§ **Task directions**
Your answer should be the lines below from the one holding "s.arrays := rfl" through the one holding "s.qreplies := rfl", copied exactly and with nothing else.

§ **Data**
════
-- ==== Sys2Proof/Laws/State.lean ====
section
/-! SUPPORT. What each update of the state does to each of its fields. -/

namespace Sys2Proof.Machine

/-! ### updGroup -/

@[simp] theorem State.updGroup_issueQ (s : State) (g : Nat) (f : Group → Group) : (s.updGroup g f).issueQ = s.issueQ := rfl
@[simp] theorem State.updGroup_cur (s : State) (g : Nat) (f : Group → Group) : (s.updGroup g f).cur = s.cur := rfl
@[simp] theorem State.updGroup_agenda (s : State) (g : Nat) (f : Group → Group) : (s.updGroup g f).agenda = s.agenda := rfl
@[simp] theorem State.updGroup_missed (s : State) (g : Nat) (f : Group → Group) : (s.updGroup g f).missed = s.missed := rfl
@[simp] theorem State.updGroup_seq (s : State) (g : Nat) (f : Group → Group) : (s.updGroup g f).seq = s.seq := rfl
@[simp] theorem State.updGroup_turn (s : State) (g : Nat) (f : Group → Group) : (s.updGroup g f).turn = s.turn := rfl
@[simp] theorem State.updGroup_groups (s : State) (g : Nat) (f : Group → Group) : (s.updGroup g f).groups = AMap.upd s.groups g f := rfl
@[simp] theorem State.updGroup_teams (s : State) (g : Nat) (f : Group → Group) : (s.updGroup g f).teams = s.teams := rfl
@[simp] theorem State.updGroup_shares (s : State) (g : Nat) (f : Group → Group) : (s.updGroup g f).shares = s.shares := rfl
@[simp] theorem State.updGroup_units (s : State) (g : Nat) (f : Group → Group) : (s.updGroup g f).units = s.units := rfl
@[simp] theorem State.updGroup_saved (s : State) (g : Nat) (f : Group → Group) : (s.updGroup g f).saved = s.saved := rfl
@[simp] theorem State.updGroup_launches (s : State) (g : Nat) (f : Group → Group) : (s.updGroup g f).launches = s.launches := rfl
@[simp] theorem State.updGroup_launchLists (s : State) (g : Nat) (f : Group → Group) : (s.updGroup g f).launchLists = s.launchLists := rfl
@[simp] theorem State.updGroup_queues (s : State) (g : Nat) (f : Group → Group) : (s.updGroup g f).queues = s.queues := rfl
@[simp] theorem State.updGroup_contexts (s : State) (g : Nat) (f : Group → Group) : (s.updGroup g f).contexts = s.contexts := rfl
@[simp] theorem State.updGroup_cores (s : State) (g : Nat) (f : Group → Group) : (s.updGroup g f).cores = s.cores := rfl
@[simp] theorem State.updGroup_gates (s : State) (g : Nat) (f : Group → Group) : (s.updGroup g f).gates = s.gates := rfl
@[simp] theorem State.updGroup_gateStage (s : State) (g : Nat) (f : Group → Group) : (s.updGroup g f).gateStage = s.gateStage := rfl
@[simp] theorem State.updGroup_arrays (s : State) (g : Nat) (f : Group → Group) : (s.updGroup g f).arrays = s.arrays := rfl
@[simp] theorem State.updGroup_bstores (s : State) (g : Nat) (f : Group → Group) : (s.updGroup g f).bstores = s.bstores := rfl
@[simp] theorem State.updGroup_quays (s : State) (g : Nat) (f : Group → Group) : (s.updGroup g f).quays = s.quays := rfl
@[simp] theorem State.updGroup_qreplies (s : State) (g : Nat) (f : Group → Group) : (s.updGroup g f).qreplies = s.qreplies := rfl
@[simp] theorem State.updGroup_recsOut (s : State) (g : Nat) (f : Group → Group) : (s.updGroup g f).recsOut = s.recsOut := rfl
@[simp] theorem State.updGroup_mem (s : State) (g : Nat) (f : Group → Group) : (s.updGroup g f).mem = s.mem := rfl
@[simp] theorem State.updGroup_pois (s : State) (g : Nat) (f : Group → Group) : (s.updGroup g f).pois = s.pois := rfl
@[simp] theorem State.updGroup_late (s : State) (g : Nat) (f : Group → Group) : (s.updGroup g f).late = s.late := rfl
@[simp] theorem State.updGroup_lateLog (s : State) (g : Nat) (f : Group → Group) : (s.updGroup g f).lateLog = s.lateLog := rfl
@[simp] theorem State.updGroup_lsq (s : State) (g : Nat) (f : Group → Group) : (s.updGroup g f).lsq = s.lsq := rfl
@[simp] theorem State.updGroup_l1 (s : State) (g : Nat) (f : Group → Group) : (s.updGroup g f).l1 = s.l1 := rfl
@[simp] theorem State.updGroup_icache (s : State) (g : Nat) (f : Group → Group) : (s.updGroup g f).icache = s.icache := rfl
@[simp] theorem State.updGroup_l2 (s : State) (g : Nat) (f : Group → Group) : (s.updGroup g f).l2 = s.l2 := rfl
@[simp] theorem State.updGroup_tlb (s : State) (g : Nat) (f : Group → Group) : (s.updGroup g f).tlb = s.tlb := rfl
@[simp] theorem State.updGroup_tcache (s : State) (g : Nat) (f : Group → Group) : (s.updGroup g f).tcache = s.tcache := rfl
@[simp] theorem State.updGroup_faults (s : State) (g : Nat) (f : Group → Group) : (s.updGroup g f).faults = s.faults := rfl
@[simp] theorem State.updGroup_dram (s : State) (g : Nat) (f : Group → Group) : (s.updGroup g f).dram = s.dram := rfl
@[simp] theorem State.updGroup_dramPois (s : State) (g : Nat) (f : Group → Group) : (s.updGroup g f).dramPois = s.dramPois := rfl
@[simp] theorem State.updGroup_dramUe (s : State) (g : Nat) (f : Group → Group) : (s.updGroup g f).dramUe = s.dramUe := rfl
@[simp] theorem State.updGroup_packets (s : State) (g : Nat) (f : Group → Group) : (s.updGroup g f).packets = s.packets := rfl
@[simp] theorem State.updGroup_writes (s : State) (g : Nat) (f : Group → Group) : (s.updGroup g f).writes = s.writes := rfl
@[simp] theorem State.updGroup_portQ (s : State) (g : Nat) (f : Group → Group) : (s.updGroup g f).portQ = s.portQ := rfl
@[simp] theorem State.updGroup_pendPar (s : State) (g : Nat) (f : Group → Group) : (s.updGroup g f).pendPar = s.pendPar := rfl
@[simp] theorem State.updGroup_jobs (s : State) (g : Nat) (f : Group → Group) : (s.updGroup g f).jobs = s.jobs := rfl
@[simp] theorem State.updGroup_locks (s : State) (g : Nat) (f : Group → Group) : (s.updGroup g f).locks = s.locks := rfl
@[simp] theorem State.updGroup_dev (s : State) (g : Nat) (f : Group → Group) : (s.updGroup g f).dev = s.dev := rfl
════
§ **Finished task**
@[simp] theorem State.updGroup_arrays (s : State) (g : Nat) (f : Group → Group) : (s.updGroup g f).arrays = s.arrays := rfl
@[simp] theorem State.updGroup_bstores (s : State) (g : Nat) (f : Group → Group) : (s.updGroup g f).bstores = s.bstores := rfl
@[simp] theorem State.updGroup_quays (s : State) (g : Nat) (f : Group → Group) : (s.updGroup g f).quays = s.quays := rfl
@[simp] theorem State.updGroup_qreplies (s : State) (g : Nat) (f : Group → Group) : (s.updGroup g f).qreplies = s.qreplies := rfl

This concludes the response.